И никто никогда не сможет меня понять. Будут думать, что это у меня болячки, что это усталость, что это отсутствие увлечений, что привычная скука… но что все это еще можно чем‑то заменить, отвлечь, развлечь, увлечься…
А мне как‑то все равно. Старость физическая уже властно вторглась и сгибает; старость умственная все чаще и явственнее проявляется – забывчивостью, блаженной созерцательностью, сентиментальностью, просто ленью и опусканием. Надя видит это и старается меня подтолкнуть и устремить; я вяло отбрыкиваюсь. Для того, чтобы сделать дело, уже приходится себя ощутимо пересиливать и нагибать, со стонами.

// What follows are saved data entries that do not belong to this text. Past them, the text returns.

-- ==== Sys2Proof/Machine/SampleDecoder.lean ====
section
/-! DEFINITION. The Bitstream Sample Decoder (`42_sample_decoder.md`): `DECODE.L` and `DECODE.R`, and their internal
steps `INIT`, `REFILL`, `EXTRACT`, `PAIR`, `STORE`. -/

namespace Sys2Proof.Machine

/-- `REFILL` (R146): when fewer than `B` bits are pending, stack the next word above them. Its errors are
`BufferUnderrun(CUR)` (R153) and, for a word that holds no value, `NotReady` (R22), which the check before start leaves to
no run (log 4). The bounds check is made on naturals, so it needs no 17th bit (R291). -/
def refill (s : State) (w : Work) : Except (ErrCode × Word16) Work :=
  if w.bl.toNat < s.cfg.bits then
    if w.lim.toNat < w.cur.toNat + 2 then .error (.bufferUnderrun, w.cur)
    else
      match s.fetchWord w.cur.toNat with
      | none => .error (.notReady, 0)
      | some word =>
        .ok { w with
          acc := w.acc + (BitVec.ofNat 32 word <<< w.bl.toNat)
          bl := w.bl + BitVec.ofNat 5 Config.word
          cur := w.cur + 2 }
  else .ok w

/-- `EXTRACT`, mask: `raw = ACC[B-1:0]` (R147). -/
def rawComponent (bits : Nat) (w : Work) : Nat := w.acc.toNat % 2 ^ bits

/-- `EXTRACT`, consume: `ACC <- ACC >> B`, `BL <- BL - B` (R149). -/
def consume (bits : Nat) (w : Work) : Work :=
  { w with acc := w.acc >>> bits, bl := w.bl - BitVec.ofNat 5 bits }

/-- `COMPONENT()` (R140, R150): `REFILL` if needed, then `EXTRACT`: mask, sign extension (R148), consume. -/
def component (s : State) (w : Work) : Except (ErrCode × Word16) (Int × Work) :=
  match refill s w with
  | .error e => .error e
  | .ok w' => .ok (signExtend s.cfg.bits (rawComponent s.cfg.bits w'), consume s.cfg.bits w')

/-- The next triple of the walk (R145): receive index innermost, then transmit, then subcarrier; `none` when the walk
has ended. -/
def Work.advance (d : Dim) (w : Work) : Option Work :=
  if w.r.toNat + 1 < d.nr.toNat then some { w with r := w.r + 1, phase := .imaginary }
  else if w.t.toNat + 1 < d.nc.toNat then some { w with r := 0, t := w.t + 1, phase := .imaginary }
  else if w.k.toNat + 1 < d.nt.toNat then some { w with r := 0, t := 0, k := w.k + 1, phase := .imaginary }
  else none

/-- `STORE` (R151): `SM[T * nr + R][K] <- (re, im)`. -/
def storeSample (d : Dim) (w : Work) (x : Sample) (s : State) : State :=
  { s with sm := s.sm.write (entryKey (pairIndex d.nr.toNat w.t.toNat w.r.toNat) w.k.toNat) x }

/-- Completion of a `DECODE` (R152): `SMV <- 1`, the working set holds no value. -/
def finishDecode (s : State) : State := State.complete { s with smv := true, work := none }

/-- One component of the walk (`PAIR`, R150): the imaginary one is held in `IMH`; the real one completes the sample,
which is stored, and the walk moves on or ends. An error of `REFILL` ends the command (R153). -/
def walkStep (s : State) : State :=
  match s.dim, s.work with
  | some d, some w =>
    match component s w with
    | .error (e, info) => s.raise .sampleDecoder e info
    | .ok (v, w') =>
      match w.phase with
      | .imaginary => { s with work := some { w' with phase := .real v } }
      | .real imh =>
        let s₁ := storeSample d w ⟨v, imh⟩ s
        match w'.advance d with
        | some w'' => { s₁ with work := some w'' }
        | none => finishDecode s₁
  | _, _ => s

/-- `INIT` (R144), once per `DECODE`, always: the first word, or `BufferUnderrun(start)`. With no sample to extract
(R159) the walk is empty and the command completes. -/
def initDecode (start : Nat) (d : Dim) (s : State) : State :=
  if s.cnt.toNat < start + 2 then s.raise .sampleDecoder .bufferUnderrun (BitVec.ofNat 16 start)
  else
    match s.fetchWord start with
    | none => s.raise .sampleDecoder .notReady 0
    | some word =>
      if d.samples = 0 then finishDecode s
      else
        { s with
          work := some
            { acc := BitVec.ofNat 32 word
              bl := BitVec.ofNat 5 Config.word
              cur := BitVec.ofNat 16 (start + 2)
              lim := s.cnt
              k := 0
              t := 0
              r := 0
              phase := .imaginary } }

/-- How many words a `DECODE` fetches: `W` when it completes (R155), else those that lie below `CNT` (R153). -/
def State.wordsToFetch (s : State) (start : Nat) (d : Dim) : Nat :=
  min (d.words s.cfg.bits) ((s.cnt.toNat - start) / 2)

/-- The bytes a `DECODE` fetches all hold values: what it needs of `FB` (R22; log 4). -/
def State.wordsHeld (s : State) (start : Nat) (d : Dim) : Bool :=
  (s.streamValue start (s.wordsToFetch start d)).isSome

/-- `DECODE.src nr, nc, nt` up to the start of the walk: the checks before start, `NotReady` among them when a byte it
needs holds no value (R22, R237; log 4), entry (R143), `INIT`. -/
def beginDecode (src : Src) (d : Dim) (s : State) : State :=
  if s.cfg.fbSize < s.cnt.toNat then s.raise .notStarted .badCount s.cnt
  else if s.wordsHeld (startOffset src) d then
    initDecode (startOffset src) d { s.dropMatrix.start with dim := some d }
  else s.raise .notStarted .notReady 0

/-- Run the walk for at most so many components, or until the command has ended. -/
def runWalk : Nat → State → State
  | 0, s => s
  | n + 1, s =>
    match s.run with
    | .idle => s
    | .busy => runWalk n (walkStep s)

/-- `DECODE.src nr, nc, nt` (R140), run to its end. -/
def sampleDecode (src : Src) (d : Dim) (s : State) : State := runWalk d.components (beginDecode src d s)

/-- The meaning of `DECODE.L nr, nc, nt` (R140). -/
def execDecodeL (nr nc nt : BitVec 8) (s : State) : Host.Outcome State Fault Refusal :=
  .next (sampleDecode .live ⟨nr, nc, nt⟩ s)

/-- The meaning of `DECODE.R nr, nc, nt` (R140). -/
def execDecodeR (nr nc nt : BitVec 8) (s : State) : Host.Outcome State Fault Refusal :=
  .next (sampleDecode .replay ⟨nr, nc, nt⟩ s)

end Sys2Proof.Machine
end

Таки явно круче стал уклон жизни, он уже приближается к откосу. Тяну до семидесяти, чтоб хоть от людей не стыдно было. На восьмом‑то десятке можно найти оправдание уже любому капризу, это понятно. А в общем… грустно.
Уже надо реально смотреть на вещи. Задумываться о новом автомобиле, к примеру, смешно. С такими темпами деградации я года через три сам оставлю руль, из простой лени, не говоря уже об опаске не вписаться в ритм движения.
Что‑то новое строить уже нет сил. Дома скоро назреет косметический ремонт… я думаю об этом с содроганием.
К счастью, корреспонденты от меня отстали; писем практически нет. На Прозе еще есть какой‑то интерес… он скоро тоже заглохнет.
Пить водку в застолье не тянет.
Вот еще пока не пропадает интерес к езде за рулем, даже иной раз хлестнет под хвост желание рвануть под 160… как странно.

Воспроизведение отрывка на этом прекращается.